From the synthetic data, we observe a decision boundary like Figure 2(a) in the paper. Due to dataset imbalance, the subgroup $a=1,y=0$ is overestimated as label $y=1$, and the subgroup $a=0, y=1$ is underestimated as label $y=0$. The disparity in misclassification rates is depicted in Figure 2(c). We define these disparities as 'unfair regions' where the misclassification rate is disproportionately high.
Regarding $\delta$, it is a trainable parameter in our framework, rather than being a hyperparameter. However, only in Figure 2(c), we manually vary the amount of perturbation $\delta$ from 0 to 0.2 to show the impact of $\delta$ by demonstrating how the misclassification rate for each group changes accordingly.
As the fairness evaluation metric $\Delta EOd$ is defined as the summation of the True Positive Rate (TPR) gap and False Positive Rate (FPR) gap between demographic groups, we plot the TPR gap, FPR gap, $\Delta EOd$, and the overall misclassification rate. Figure 2(c) shows that both the TPR gap and FPR gap decrease significantly indicating a small EOd, with a minor increase in overall misclassification rate.
[10] Xu, H., Liu, X., Li, Y., Jain, A., & Tang, J. (2021, July). To be robust or to be fair: Towards fairness in adversarial training. In International conference on machine learning (pp. 11492-11501). PMLR.

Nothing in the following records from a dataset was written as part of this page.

/-- Plane blocks of 512 codes (R64): block j holds plane 7 − j. -/
def stripeBlock (codes : List Int) (j : Nat) : BitVec 512 :=
  BitVec.ofNat 512 (packLanes 1 (codes.map (fun q => bitN (wrapN q 8) (7 - j))))

/-- Write consecutive blocks with their tags. -/
def State.writeBlocks (n k need : Nat) (va : W64) : List (BitVec 512 × BitVec 16) → State → EngOut
  | [], s => .done s
  | (d, t) :: l, s =>
    s.reach n va need true (fun pa => match pa with
      | none => .fail va 0x13
      | some pa => State.writeBlocks n k need (va + 64) l (s.commandBlock n k va pa d t))

/-- The list a drain names is well formed (R72): examined before the first block. -/
def State.listOk (s : State) (n : Nat) (list : W64) (next : EngOut) : EngOut :=
  if list = 0 then next else
  s.reach n list permXW true (fun pa => match pa with
    | none => .fail list 0x13
    | some pa =>
      let c := tagCode (s.tagOf pa)
      if poisoned (s.tagOf pa) then .fail list 0x13
      else if (c = 0x20 ∨ c = 0) ∧ 8 ≤ s.rd pa 4 then next else .fail list 0x0B)

/-- The next block, or stripe, of a drain. -/
def State.drainStep (s : State) (n k : Nat) (e : IfrEntry) (d : Desc) (va : W64) : EngOut :=
  let fm := decide (nth 0 e.payload 0 = 1)
  let rm := (RMode.ofCode d.rm).getD .rne
  let at' := va + BitVec.ofNat 64 e.prog
  let elems (first cnt : Nat) : List (Nat × Nat) := (List.range cnt).map (fun j => drainElem e (first + j))
  let put (s : State) (l : List (BitVec 512 × BitVec 16)) : EngOut :=
    match State.writeBlocks n k (permXW + permVT) at' l s with
    | .done s => .done (s.advance n k (64 * l.length))
    | o => o
  let plain (w : Nat) (f : Nat × Nat → Nat) : EngOut :=
    let per := 512 / w
    put s [(BitVec.ofNat 512 (packLanes w ((elems (e.prog / 64 * per) per).map f)), mkTag d.fmt (if d.fmt = 6 then d.scl else 0x7F))]
  let narrow (lo hi : Int) (per : Nat) (blocks : List Int → List (BitVec 512 × BitVec 16)) : EngOut :=
    let list := BitVec.ofNat 64 d.d2
    let first := if per = 512 then e.prog else e.prog / 64 * per
    let go : EngOut :=
      let es := (List.range per).zip (elems first per)
      match State.appendAll n k list (es.map (fun x => (first + x.1, narrowElem fm rm d.scl lo hi x.2.1 x.2.2))) s with
      | .inl (s, codes) => put s (blocks codes)
      | .inr o => o
    if e.prog = 0 then s.listOk n list go else go
  match d.fmt with
  | 0x06 => plain 32 (fun x => x.1)
  | 0x01 => plain 32 (fun x => roundVal .f32 .rne 0 (Fmt.f32.val x.1))
  | 0x02 => plain 16 (fun x => roundVal .bf16 rm x.2 (Fmt.f32.val x.1))
  | 0x03 => plain 16 (fun x => roundVal .f16 rm x.2 (Fmt.f32.val x.1))
  | 0x04 => narrow (-128) 127 64 (fun l => [(BitVec.ofNat 512 (packLanes 8 (l.map (fun q => wrapN q 8))), mkTag 0x04 d.scl)])
  | 0x05 => narrow 0 255 64 (fun l => [(BitVec.ofNat 512 (packLanes 8 (l.map (fun q => wrapN q 8))), mkTag 0x05 d.scl)])
  | _ => narrow (-128) 127 512 (fun l => (List.range 8).map (fun j => (stripeBlock l j, mkTag (0x17 - j) d.scl)))

/-! ### One step of a copy command -/

/-- The tile the gather or scatter works on is being filled. -/
def Core.gathers (c : Core) (t : Nat) : Bool := (c.tile t).st = .filling

/-- The next block, row or stripe of a copying command (R224). -/
def State.copyStep (s : State) (n k : Nat) (e : IfrEntry) : EngOut :=
  let d : Desc := ⟨e.field 8 8, e.field 16 8, e.field 32 8⟩
  let va : W64 := BitVec.ofNat 64 (e.field 0 8)
  let t := e.field 24 1 % 32
  let reint := (e.field 24 1).testBit 5
  let j := e.prog / 64
  let at' := va + BitVec.ofNat 64 e.prog
  let adv (s : State) : EngOut := .done (s.advance n k 64)
  match e.kind with
  | 3 => s.blockIn n d t (d.toff + j) j reint at' adv
  | 4 => s.blockOut n k t (d.toff + j) reint at' adv
  | 13 => s.blockWb n d j reint at' adv
  | 6 => s.drainStep n k e d va
  | 5 =>
    let per := d.rblk + 1
    let pitch := d.d2 / 2 ^ 32
    let list := bits d.d2 19 0
    let row := j / per
    let idx := nth ((s.core n).spad.read (list + 4 * row) 4) e.payload row
    let rva := va + BitVec.ofNat 64 (idx * pitch)
    let last := rva + BitVec.ofNat 64 (64 * per - 1)
    if !inWindow (s.ctx (s.core n).ctx) rva || !inWindow (s.ctx (s.core n).ctx) last then .outside rva else
    match State.rowBlocks n k d t reint ((s.core n).gathers t) rva per (row * per) s with
    | .done s => .done (s.advance n k (64 * per))
    | o => o
  | _ => .hold

/-! ### Completion (R220, R224; 13_inflight_record.md R321, R323) -/

/-- The tile of command `k` changes, after the command's last write (10_tile.md R275). -/
def State.tileChange (s : State) (n k : Nat) (e : IfrEntry) (f : Tile → Tile) : State :=
  if e.kind = 3 ∨ e.kind = 4 ∨ e.kind = 5 then
    let t := e.field 24 1 % 32
    (s.writeTime (s.cmdTime n k) (tileLine n t)).1.upd n (fun c => c.setTile t (f (c.tile t)))
  else s

/-- The tile of a completed command changes. -/
def State.tileDone (s : State) (n k : Nat) (e : IfrEntry) : State := s.tileChange n k e Tile.complete

/-- The answer stands in the entry. -/
def State.answer (s : State) (n k : Nat) (v : W64) : State :=
  s.upd n (fun c => match c.entry k with
    | some e => c.setEntry k { e with ans := true, sent := true, result := v }
    | none => c)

### Q4-1: Goal of Fairness Attack
The goal of the attack is clearly stated in Section 3, from lines 164 to 172:
>"The proposed method aims to automatically discover unfair regions and generate perturbed samples that directly cover these regions with over/underestimated demographic groups for each label, by attacking the fairness constraint. Training on the perturbed latent features results in a rotated decision boundary that reduces the misclassification rate of biased subgroups."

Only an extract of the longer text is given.